Saved entries
__________________________________________________
theorem traceWith_succ {p : Params} {s t : State} (k : Nat) (h : stepWith p s = .next t) :
    traceWith p (k + 1) s = stepTrace s t ++ traceWith p k t := by
  cases hp : s.pending with
  | none => rw [traceWith_internal p k h hp, stepTrace, hp]; rfl
  | some i => rw [traceWith_access p k h hp, stepTrace, hp]; rfl

section
variable {p : Params} {s₀ s t : State} {tr : List (Instr × Byte)}

/-- A running EXECUTE is in its state machine, with the Descriptor and the unit it started with (R56). -/
theorem History.follows (h : History p s₀ tr s) (hin : s₀.st.inExecute = true) :
    s.st.inExecute = true ∧ s.w.d = s₀.w.d ∧ s.w.u = s₀.w.u := by
  induction h with
  | start => exact ⟨hin, rfl, rfl⟩
  | @access tr s i a x h hi hu ih =>
    have hplace := State.advance_inExecute (s := s.accessed i a x) p ih.1
    obtain ⟨w, st, he, hd, -, hwu⟩ := State.advance_eq (s.accessed i a x) p
    rw [he] at hplace ⊢
    exact ⟨hplace, hd.trans ih.2.1, hwu.trans ih.2.2⟩
  | fetch h hst ih => exact ⟨rfl, ih.2⟩
  | store h hst ih => exact ⟨rxLoop_inExecute _, ih.2⟩
  | others h units turns ih => exact ih

/-- A running EXECUTE's working registers agree with its place. -/
theorem History.placeOk (h : History p s₀ tr s) (hok : s₀.placeOk = true) : s.placeOk = true := by
  induction h with
  | start => exact hok
  | @access tr s i a x h hi hu ih =>
    obtain ⟨-, -, hactive, -, hwu⟩ := State.advance_frame (s.accessed i a x) p
    rw [State.placeOk_iff, hactive, hwu, State.accessed_w, ← hu, State.accessed_active, hu]
    exact State.accessed_advance_holds a x p hi ((State.placeOk_iff s).1 ih)
  | @fetch tr s h hst ih =>
    have hok := State.internal_placeOk ih
    rwa [State.internal, hst] at hok
  | @store tr s h hst ih =>
    have hok := State.internal_placeOk ih
    rwa [State.internal, hst] at hok
  | others h units turns ih => exact ih

end

/-- An EXECUTE is running, or has returned. -/
def RunningOrReturned (p : Params) (s₀ : State) (tr : List (Instr × Byte)) (t : State) : Prop :=
  History p s₀ tr t ∨ ∃ s c, History p s₀ tr s ∧ RaisedFrom s t c

theorem State.advance_ret (s : State) (p : Params) : (s.advance p).ret = s.ret := by
  obtain ⟨w, st, h, -, -, -⟩ := State.advance_eq s p
  rw [h]

theorem engineStep_history {p : Params} {s₀ s t : State} {tr : List (Instr × Byte)} (h : History p s₀ tr s)
    (hin : s.st.inExecute = true) (he : engineStep p s = .next t) :
    RunningOrReturned p s₀ (tr ++ (s.issue.map fun i => (i, t.ret)).toList) t := by
  rcases engineStep_cases he with ⟨i, a, x, hi, -, hu, rfl⟩ | ⟨hi, rfl⟩
  · rw [hi, State.advance_ret]
    exact .inl (.access x h hi hu)
  · rw [hi]
    simp only [Option.map_none, Option.toList_none, List.append_nil]
    unfold State.issue at hi
    unfold State.internal
    cases hst : s.st <;> simp only [hst, reduceCtorEq] at hi hin ⊢
    case txFetch => exact .inl (.fetch h hst)
    case rxStore => exact .inl (.store h hst)
    case txRaise => exact .inr ⟨s, _, h, .transmitLimit hst, rfl, rfl, rfl, rfl⟩
    case rxRaise => exact .inr ⟨s, _, h, .receiveLimit hst, rfl, rfl, rfl, rfl⟩
    case stpRaise => exact .inr ⟨s, _, h, .awaited hst, rfl, rfl, rfl, rfl⟩
    case stop =>
      have hs : s.w.stopIssued = true := by simpa using hi
      exact .inr ⟨s, _, h, .stopped hst hs, rfl, rfl, rfl, rfl⟩
    case idle | entryLoad | entryRaise | actLoad | actRaise | build => cases hin

section
variable {p : Params} {s₀ s t : State} {tr : List (Instr × Byte)} (hin : s₀.st.inExecute = true)
include hin

theorem RunningOrReturned.place (h : RunningOrReturned p s₀ tr s) : s.st = .idle ∨ s.st.inExecute = true := by
  rcases h with h | ⟨s', c, -, hr⟩
  · exact .inr (h.follows hin).1
  · exact .inl hr.st

/-- A step of the engine or of a bus agent carries the history on. -/
theorem stepWith_history (hq : s.quiet = true) (h : RunningOrReturned p s₀ tr s) (hstep : stepWith p s = .next t) :
    RunningOrReturned p s₀ (tr ++ stepTrace s t) t := by
  have hengine : ∀ rest, s.pending = s.issue → engineStep p { s with turns := rest } = .next t →
      RunningOrReturned p s₀ (tr ++ stepTrace s t) t := by
    intro rest hp he
    rw [stepTrace, hp]
    rcases h with h | ⟨s', c, h, hr⟩
    · exact engineStep_history (s := { s with turns := rest }) (h.others s.units rest) (h.follows hin).1 he
    · have hidle := engineStep_idle p (s := { s with turns := rest }) hr.st
      obtain rfl := Host.Outcome.next.inj (hidle.symm.trans he)
      have hissue : s.issue = none := by simp [State.issue, hr.st]
      rw [hissue]
      simp only [Option.map_none, Option.toList_none, List.append_nil]
      exact .inr ⟨s', c, h, hr.raising, hr.st, hr.result, hr.mem, hr.active⟩
  rcases stepWith_next hstep with ⟨ht, he⟩ | ⟨rest, ht, he⟩ | ⟨u, e, rest, ht, rfl⟩ |
    ⟨bytes, rest, i, first, ht, -⟩ | ⟨a, b, rest, ht, -⟩ | ⟨rest, ht, -⟩
  · exact hengine s.turns (State.pending_engine ht) he
  · exact hengine rest (by simp only [State.pending, ht]) he
  · have hp : stepTrace s ({ s with turns := rest }.busEvent u e) = [] := by simp [stepTrace, State.pending, ht]
    rw [hp, List.append_nil, State.busEvent_eq]
    rcases h with h | ⟨s', c, h, hr⟩
    · exact .inl (h.others _ _)
    · exact .inr ⟨s', c, h, hr.raising, hr.st, hr.result, hr.mem, hr.active⟩
  all_goals simp [State.quiet, ht, Turn.quiet] at hq

theorem runWith_history {n : Nat} (hq : s.quiet = true) (h : RunningOrReturned p s₀ tr s)
    (hrun : runWith p n s = .next t) : RunningOrReturned p s₀ (tr ++ traceWith p n s) t := by
  induction n generalizing s tr with
  | zero =>
    cases hrun
    rw [traceWith, List.append_nil]
    exact h
  | succ n ih =>
    cases hstep : stepWith p s with
    | next s' =>
      rw [traceWith_succ n hstep, ← List.append_assoc]
      have hq' := (stepWith_follows hq (h.place hin) hstep).1
      exact ih hq' (stepWith_history hin hq h hstep) (runWith_succ p n hstep ▸ hrun)
    | fault f => simp [runWith, hstep] at hrun
    | refused r => simp [runWith, hstep] at hrun

end

/-- An EXECUTE that has returned has a history up to the place from which it raised its code. -/
theorem returned_history {p : Params} {n : Nat} {s t : State} (hq : s.quiet = true) (hst : s.st = .startAddr)
    (hrun : runWith p n s = .next t) (hidle : t.st = .idle) :
    ∃ s' c, History p s (traceWith p n s) s' ∧ RaisedFrom s' t c := by
  have hin : s.st.inExecute = true := by rw [hst]; rfl
  rcases runWith_history hin hq (.inl .start) hrun with h | h
  · have hplace := (h.follows hin).1
    rw [hidle] at hplace
    cases hplace
  · exact h

end Sys2Proof.Machine
end

section
/-! PROOFS. What an access of EXECUTE makes of the place and the working registers, said once: the accesses that R149
counts one by one, all others together. -/

namespace Sys2Proof.Machine

/-! ## Accesses and places -/

/-- An access that R149 does not count. -/
structure Uncounted (y : Instr × Byte) : Prop where
  start : isAssertStart y = false
  stop : isAssertStop y = false
  disable : isDisableUnit y = false
  sttDone : isSttDone y = false
  nack : isNackSeen y = false
  write : isWriteTx y = false
  written : writtenByte y = none
  received : receivedByte y = none

/-- Where the accesses lead that R149 does not count: the writes of the address, the direction and the flag, and the
polls (R131 to R145). -/
inductive PlainMove (d : Descriptor) : EngineState → EngineState → Prop
  | message (h : 0 < d.outLen) : PlainMove d .startAddr .startTr
  | receiveOnly (h : d.outLen = 0) (hd : d.direction = 1) : PlainMove d .startAddr .prepTr
  | nothing (h : d.outLen = 0) (hd : d.direction ≠ 1) : PlainMove d .startAddr .stop
  | direction : PlainMove d .startTr .startStt
  | txReady : PlainMove d .txPoll .txFetch
  | txWaiting : PlainMove d .txPoll .txNack
  | txNoNack : PlainMove d .txNack .txPoll
  | thenReceive (hd : d.direction = 1) : PlainMove d .txClear .prepTr
  | thenStop (hd : d.direction ≠ 1) : PlainMove d .txClear .stop
  | turned : PlainMove d .prepTr .prepClear
  | cleared : PlainMove d .prepClear .prepStt
  | sttPending : PlainMove d .sttPoll .sttPoll
  | rxReady : PlainMove d .rxPoll .rxRead
  | rxWaiting : PlainMove d .rxPoll .rxPoll
  | rxAsks : PlainMove d .rxPoll .rxNack
  | rxNoNack : PlainMove d .rxNack .rxPoll
  | stpPending : PlainMove d .stpPoll .stpPoll
  | stpDone : PlainMove d .stpPoll .stpRaise
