/-- Table HST-7 (spec/17). R573 -/
def ETH_UART_OVF_CNT : Fld := .mk' 773 0xb1 2 0x610 1 0x0 1 0 .none 1 0 32 .ro false true (fun _ _ => 0x0)

/-- Table HST-7 (spec/17). POL 0 = rising edge active -/
def ETH_PPS_CFG_EN : Fld := .mk' 774 0xb1 2 0x620 1 0x0 1 0 .none 1 0 1 .rw false false (fun _ _ => 0x0)

/-- Table HST-7 (spec/17). POL 0 = rising edge active -/
def ETH_PPS_CFG_POL : Fld := .mk' 775 0xb1 2 0x620 1 0x0 1 0 .none 1 1 1 .rw false false (fun _ _ => 0x0)

/-- Table HST-7 (spec/17). Last qualified edge; reading LO latches HI -/
def ETH_PPS_SI : Fld := .mk' 776 0xb1 2 0x624 1 0x0 1 0 .none 1 0 64 .ro true false (fun _ _ => 0x0)

/-- Table HST-7 (spec/17). Last qualified edge; reading LO latches HI -/
def ETH_PPS_GT : Fld := .mk' 777 0xb1 2 0x62c 1 0x0 1 0 .none 1 0 64 .ro true false (fun _ _ => 0x0)

/-- Table HST-7 (spec/17). R574 -/
def ETH_PPS_CNT : Fld := .mk' 778 0xb1 2 0x634 1 0x0 1 0 .none 1 0 32 .ro false true (fun _ _ => 0x0)

/-- Table HST-7 (spec/17). R574 -/
def ETH_PPS_GLITCH_CNT : Fld := .mk' 779 0xb1 2 0x638 1 0x0 1 0 .none 1 0 32 .ro false true (fun _ _ => 0x0)

/-- Table HST-8 (spec/17). 4 KiB aligned -/
def IOM_WIN_IOVA : Fld := .mk' 780 0xb0 3 0x200 8 0x20 1 0 .none 1 0 48 .rw false false (fun _ _ => 0x0)

/-- Table HST-8 (spec/17). 4 KiB aligned -/
def IOM_WIN_PA : Fld := .mk' 781 0xb0 3 0x208 8 0x20 1 0 .none 1 0 48 .rw false false (fun p i => if p = 0 ∧ i = 0 then 0x10000000 else 0)

/-- Table HST-8 (spec/17). Pages of 4 KiB -/
def IOM_WIN_LEN : Fld := .mk' 782 0xb0 3 0x210 8 0x20 1 0 .none 1 0 24 .rw false false (fun p i => if p = 0 ∧ i = 0 then 4096 else 0)

/-- Table HST-8 (spec/17). Permissions -/
def IOM_WIN_CFG_R : Fld := .mk' 783 0xb0 3 0x214 8 0x20 1 0 .none 1 0 1 .rw false false (fun p i => if p = 0 ∧ i = 0 then 1 else 0)

/-- Table HST-8 (spec/17). Permissions -/
def IOM_WIN_CFG_W : Fld := .mk' 784 0xb0 3 0x214 8 0x20 1 0 .none 1 1 1 .rw false false (fun p i => if p = 0 ∧ i = 0 then 1 else 0)

/-- Table HST-8 (spec/17). R558 -/
def IOM_WIN_CFG_EN : Fld := .mk' 785 0xb0 3 0x214 8 0x20 1 0 .none 1 31 1 .rw false false (fun p i => if p = 0 ∧ i = 0 then 1 else 0)

/-- Table HST-9 (spec/17). Host UART enable -/
def HIO_HU_CFG_EN : Fld := .mk' 786 0xb4 1 0x40 1 0x0 1 0 .none 1 0 1 .rw false false (fun _ _ => 0x0)

/-- Table HST-9 (spec/17). Baud, 9,600–3,000,000; 115,200 at reset -/
def HIO_HU_BAUD : Fld := .mk' 787 0xb4 1 0x44 1 0x0 1 0 .none 1 0 22 .rw false false (fun _ _ => 0x1c200)

/-- Table HST-9 (spec/17). [7:0] byte, [8] valid -/
def HIO_HU_RX : Fld := .mk' 788 0xb4 1 0x48 1 0x0 1 0 .none 1 0 9 .rc false false (fun _ _ => 0x0)

/-- Table HST-9 (spec/17). Queues a byte; ignored when full -/
def HIO_HU_TX : Fld := .mk' 789 0xb4 1 0x4c 1 0x0 1 0 .none 1 0 8 .wo false false (fun _ _ => 0x0)

/-- Table HST-9 (spec/17). FIFO levels -/
def HIO_HU_STAT_RX_COUNT : Fld := .mk' 790 0xb4 1 0x50 1 0x0 1 0 .none 1 0 13 .ro false false (fun _ _ => 0x0)

/-- Table HST-9 (spec/17). FIFO levels -/
def HIO_HU_STAT_TX_COUNT : Fld := .mk' 791 0xb4 1 0x50 1 0x0 1 0 .none 1 16 13 .ro false false (fun _ _ => 0x0)

/-- Table HST-9 (spec/17). R575 -/
def HIO_HU_LEVEL_RX_LEVEL : Fld := .mk' 792 0xb4 1 0x54 1 0x0 1 0 .none 1 0 13 .rw false false (fun _ _ => 0x1)

/-- Table HST-9 (spec/17). R575 -/
def HIO_HU_LEVEL_TX_LEVEL : Fld := .mk' 793 0xb4 1 0x54 1 0x0 1 0 .none 1 16 13 .rw false false (fun _ _ => 0x0)

/-- Table HST-9 (spec/17). R575 -/
def HIO_HU_OVF_CNT : Fld := .mk' 794 0xb4 1 0x58 1 0x0 1 0 .none 1 0 32 .ro false true (fun _ _ => 0x0)

/-- Table HST-9 (spec/17). R575 -/
def HIO_HU_FRAME_CNT : Fld := .mk' 795 0xb4 1 0x5c 1 0x0 1 0 .none 1 0 32 .ro false true (fun _ _ => 0x0)

/-- Table HST-9 (spec/17). Output levels -/
def HIO_GPIO_OUT : Fld := .mk' 796 0xb4 1 0x80 1 0x0 1 0 .none 1 0 11 .rw false false (fun _ _ => 0x0)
__________________________________________________
Description of the task ▸ Wherever a line in the records contains the word "obtain", copy that line.

Task result ▸
    obtain ⟨w, st, he, hd, -, hwu⟩ := State.advance_eq (s.accessed i a x) p
    obtain ⟨-, -, hactive, -, hwu⟩ := State.advance_frame (s.accessed i a x) p
  obtain ⟨w, st, h, -, -, -⟩ := State.advance_eq s p
      obtain rfl := Host.Outcome.next.inj (hidle.symm.trans he)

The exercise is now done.